To this aim, we first used the Louvain method to partition the Twitter follower network connecting migrated users into communities (see Methods), and obtained 292 well-separated communities (modularity of 0.538). The resulting communities are heterogeneous in size, with a long tail of very small isolated groups (see Fig. S3 in Supplementary Information). We focused our analysis on the 44 communities containing a sufficiently high number of members (size \(\ge 50\)), that jointly account for 98% of nodes in the migrated network.

We fit the SIRS model on each of these communities, treating them as isolated systems. The estimated reproduction number across communities exhibits a range of values from \(R_0=1\) to \(R_0=11.82\), indicating that the process of social influence unfolded at varying rates depending on the social context.

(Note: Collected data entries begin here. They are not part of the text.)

-- ==== Sys2Proof/Machine/Dispatch.lean ====
section
/-! DEFINITION. The meaning of each command, one arm per row of the opcode table. -/
namespace Sys2Proof.Machine

/-- A command's effect on everything but the queue of commands. -/
def exec (i : Instr) (s : State) : Host.Outcome State Fault Refusal :=
  match i with
  | .powerOnReset down up => Sys2Proof.Machine.execPowerOnReset down up s
  | .resetPin down up => Sys2Proof.Machine.execResetPin down up s
  | .startModeSettled straps low mem encoder => Sys2Proof.Machine.execStartModeSettled straps low mem encoder s
  | .loopFrameReceived port => Sys2Proof.Machine.execLoopFrameReceived port s
  | .loopFrameAborted port cause => Sys2Proof.Machine.execLoopFrameAborted port cause s
  | .gapFillReceived port => Sys2Proof.Machine.execGapFillReceived port s
  | .silenceTimerExpiry port => Sys2Proof.Machine.execSilenceTimerExpiry port s
  | .loneStartExpiry => Sys2Proof.Machine.execLoneStartExpiry s
  | .repeatStart ring => Sys2Proof.Machine.execRepeatStart ring s
  | .repeatEnd ring => Sys2Proof.Machine.execRepeatEnd ring s
  | .insertionStart ring => Sys2Proof.Machine.execInsertionStart ring s
  | .insertionAbort ring => Sys2Proof.Machine.execInsertionAbort ring s
  | .insertionComplete ring => Sys2Proof.Machine.execInsertionComplete ring s
  | .loopTestEcho tag => Sys2Proof.Machine.execLoopTestEcho tag s
  | .loopTestSelf tag => Sys2Proof.Machine.execLoopTestSelf tag s
  | .loopTestOff tag => Sys2Proof.Machine.execLoopTestOff tag s
  | .returnLimitExpiry seq => Sys2Proof.Machine.execReturnLimitExpiry seq s
  | .absenceTimerExpiry station => Sys2Proof.Machine.execAbsenceTimerExpiry station s
  | .presenceRound => Sys2Proof.Machine.execPresenceRound s
  | .lineSample readings => Sys2Proof.Machine.execLineSample readings s
  | .ackWindowExpiry zone => Sys2Proof.Machine.execAckWindowExpiry zone s
  | .investigationExpiry zone => Sys2Proof.Machine.execInvestigationExpiry zone s
  | .ackAlert tag zone => Sys2Proof.Machine.execAckAlert tag zone s
  | .confirmAlert tag zone => Sys2Proof.Machine.execConfirmAlert tag zone s
  | .cancelAlert tag zone => Sys2Proof.Machine.execCancelAlert tag zone s
  | .managerKeyChange pos => Sys2Proof.Machine.execManagerKeyChange pos s
  | .engineerKeyChange pos => Sys2Proof.Machine.execEngineerKeyChange pos s
  | .isolate tag zone kind minutes => Sys2Proof.Machine.execIsolate tag zone kind minutes s
  | .deisolate tag zone => Sys2Proof.Machine.execDeisolate tag zone s
  | .isolationWarning zone => Sys2Proof.Machine.execIsolationWarning zone s
  | .isolationExpiry zone => Sys2Proof.Machine.execIsolationExpiry zone s
  | .setPhase tag phase => Sys2Proof.Machine.execSetPhase tag phase s
  | .evacuate tag => Sys2Proof.Machine.execEvacuate tag s
  | .silence tag => Sys2Proof.Machine.execSilence tag s
  | .houseReset tag => Sys2Proof.Machine.execHouseReset tag s
  | .curtainRaise tag curtain => Sys2Proof.Machine.execCurtainRaise tag curtain s
  | .curtainResume tag curtain => Sys2Proof.Machine.execCurtainResume tag curtain s
  | .curtainLower tag curtain => Sys2Proof.Machine.execCurtainLower tag curtain s
  | .curtainStop tag curtain => Sys2Proof.Machine.execCurtainStop tag curtain s
  | .curtainDrop tag curtain => Sys2Proof.Machine.execCurtainDrop tag curtain s
  | .curtainProof tag curtain => Sys2Proof.Machine.execCurtainProof tag curtain s
  | .curtainClearStatus tag curtain => Sys2Proof.Machine.execCurtainClearStatus tag curtain s
  | .limitEvent switch closed encoder => Sys2Proof.Machine.execLimitEvent switch closed encoder s
  | .raiseKeyChange pressed => Sys2Proof.Machine.execRaiseKeyChange pressed s
  | .raiseTimeout => Sys2Proof.Machine.execRaiseTimeout s
  | .travelSample encoder => Sys2Proof.Machine.execTravelSample encoder s
  | .fadeTick => Sys2Proof.Machine.execFadeTick s
  | .periodWrap channel => Sys2Proof.Machine.execPeriodWrap channel s
  | .periodCompareMatch channel => Sys2Proof.Machine.execPeriodCompareMatch channel s
  | .lightCue tag groups target time => Sys2Proof.Machine.execLightCue tag groups target time s
  | .lightHold tag groups => Sys2Proof.Machine.execLightHold tag groups s
  | .lightResume tag groups => Sys2Proof.Machine.execLightResume tag groups s
  | .lightRetime tag groups time => Sys2Proof.Machine.execLightRetime tag groups time s
  | .lightsRelease tag => Sys2Proof.Machine.execLightsRelease tag s
  | .callStart tag call => Sys2Proof.Machine.execCallStart tag call s
  | .callCancel tag call => Sys2Proof.Machine.execCallCancel tag call s
  | .callAck tag call area => Sys2Proof.Machine.execCallAck tag call area s
  | .chimeEnd channel => Sys2Proof.Machine.execChimeEnd channel s
  | .intervalEnd channel => Sys2Proof.Machine.execIntervalEnd channel s
  | .panelFrameReceived last => Sys2Proof.Machine.execPanelFrameReceived last s
  | .panelGapTimeout => Sys2Proof.Machine.execPanelGapTimeout s
  | .panelTransmitStart => Sys2Proof.Machine.execPanelTransmitStart s
  | .panelTransmitEnd => Sys2Proof.Machine.execPanelTransmitEnd s
  | .snapshotStation tag item => Sys2Proof.Machine.execSnapshotStation tag item s
  | .snapshotPeer tag item => Sys2Proof.Machine.execSnapshotPeer tag item s
  | .snapshotLine tag item => Sys2Proof.Machine.execSnapshotLine tag item s
  | .snapshotZone tag item => Sys2Proof.Machine.execSnapshotZone tag item s
  | .snapshotView tag item => Sys2Proof.Machine.execSnapshotView tag item s
  | .snapshotFirst tag item => Sys2Proof.Machine.execSnapshotFirst tag item s
  | .snapshotCurtain tag item => Sys2Proof.Machine.execSnapshotCurtain tag item s
  | .snapshotLight tag item => Sys2Proof.Machine.execSnapshotLight tag item s
  | .snapshotLibrary tag item => Sys2Proof.Machine.execSnapshotLibrary tag item s
  | .snapshotQueue tag item => Sys2Proof.Machine.execSnapshotQueue tag item s
  | .snapshotChannel tag item => Sys2Proof.Machine.execSnapshotChannel tag item s
  | .profileRead tag address count => Sys2Proof.Machine.execProfileRead tag address count s
  | .profileWrite tag address bytes => Sys2Proof.Machine.execProfileWrite tag address bytes s
  | .profileAccessEnd => Sys2Proof.Machine.execProfileAccessEnd s
  | .loopSymbolReceived port symbol => Sys2Proof.Machine.execLoopSymbolReceived port symbol s
  | .panelByteReceived byte stopLow => Sys2Proof.Machine.execPanelByteReceived byte stopLow s

end Sys2Proof.Machine
end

Figure 2 displays the fits and corresponding \(R_0\) values for the four largest communities (refer to the Supplementary Information for a more exhaustive account on communities).

Notably, despite these fittings involve a different number of users and various rates of social influence, they appear to exhibit a similar trend. This common trait can be attributed to exogenous factors that have contributed to shape the course of migration. A key case in point is the restart of the diffusion process during the third week, prompted by Elon Musk’s request to his employees to sign a pledge to work harder at the development of “Twitter 2.0” or leave with three months of severance pay48.

We also noticed that in most communities, the SIRS model slightly improves on the SIR model in terms of fit with the empirical data, with an average MAPE of 0.124 compared to 0.125 by the SIR; moreover, higher reproduction numbers occur in SIRS, with an average \(R_0\) of 5.08 against 3.92 in SIR (see Supplementary Information), which highlights the role that repeated signals of commitment, which are inherently captured by the SIRS model, may have played in the social influence process.

To gain insights into the factors that contribute to the acceleration of the influence process, we explored the correlations between the parameters of the fitted SIRS models in different communities and three categories of factors that have previously been associated with the adoption of new opinions and behaviors in social groups19, namely network topology, reiterated commitment, and language use. We elaborate on each of these aspects next.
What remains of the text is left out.